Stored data
-- ==== Sys2Proof/Machine/Launch.lean ====
section
/-! DEFINITION. The dispatcher (R339 to R347, R350 to R353): the order of placement, the share of a launch on a die and
its holds, pre-emption requests, placement with the start of tasks, retirement, teardown, and the arrival of records. -/

namespace Sys2Proof.Machine

/-! Launches. -/

/-- Replaces a launch, known by its handle. -/
def State.setLaunch (s : State) (l : Launch) : State :=
  { s with launches := s.launches.map fun k => if k.handle = l.handle then l else k }

/-- Home quarter die number and serial number of a handle (R339). -/
def Launch.qdn (l : Launch) : Nat := natBits l.handle 51 48
def Launch.serial (l : Launch) : Nat := natBits l.handle 31 0

/-- A die time is before another (R359). -/
def timeBefore (a b : Nat) : Bool := a != b && (b + 2 ^ 64 - a) % 2 ^ 64 < 2 ^ 63

/-- One launch comes before another in placement order (R343). -/
def Launch.before (a b : Launch) : Bool :=
  b.prio < a.prio || (a.prio == b.prio && (timeBefore a.arrival b.arrival ||
    (a.arrival == b.arrival && (a.qdn < b.qdn || (a.qdn == b.qdn && a.serial < b.serial)))))

/-- STEP of a launch in mW (Table 14-1). -/
def Launch.step (l : Launch) : Nat := if recStep l.record = noWord then baleStep l.bale else recStep l.record

/-- A non-detached child of a launch that has not retired (R351). -/
def State.owesChild (s : State) (h : Nat) : Bool :=
  s.launches.any fun k => k.parent == some h && !recDet k.record && k.state != .retired

/-- Launches of a die's dispatcher that have not retired, with the records on their way in (R350). -/
def State.unretired (s : State) (d : Nat) : Nat :=
  (s.launches.filter fun l => l.home == d && l.state != .retired).length + (s.dieAt d).arrivals.length

/-- Records in a launch queue of a die, with those on their way in (R342). -/
def State.queued (s : State) (d q : Nat) : Nat :=
  ((s.dieAt d).lq.getD q []).length + ((s.dieAt d).arrivals.filter fun a => a.queue == q).length

/-- A launch queue of a die has room for a record (R342, R350). -/
def State.queueRoom (s : State) (d q : Nat) : Bool := s.queued d q < 64 && s.unretired d < 1024

/-- Room may have come: the contexts of a die whose `launch` waits for it, and not yet for CHECK, try again (Table 17-5,
kind 13). -/
def State.roomLeft (s : State) (d : Nat) : State :=
  let sent := (s.dieAt d).arrivals.filterMap fun a => a.issuer.map Prod.fst
  s.wakeAll (s.whoDie 6 d) fun c w => c.die == d && !sent.contains c && match w with
    | .launch _ => true
    | _ => false

/-- A launch leaves its queue. -/
def State.unqueue (s : State) (l : Launch) : State :=
  let x := s.dieAt l.home
  (s.setDieAt l.home { x with lq := x.lq.map fun q => q.filter (· != l.handle) }).roomLeft l.home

• **To do**:
Would you print exactly, and only, the lines of the data above from the line with "(Table 14-1). -/" through the line with "s.launches.any fun k", inclusive?

• **Solution to this exercise**:
/-- STEP of a launch in mW (Table 14-1). -/
def Launch.step (l : Launch) : Nat := if recStep l.record = noWord then baleStep l.bale else recStep l.record

/-- A non-detached child of a launch that has not retired (R351). -/
def State.owesChild (s : State) (h : Nat) : Bool :=
  s.launches.any fun k => k.parent == some h && !recDet k.record && k.state != .retired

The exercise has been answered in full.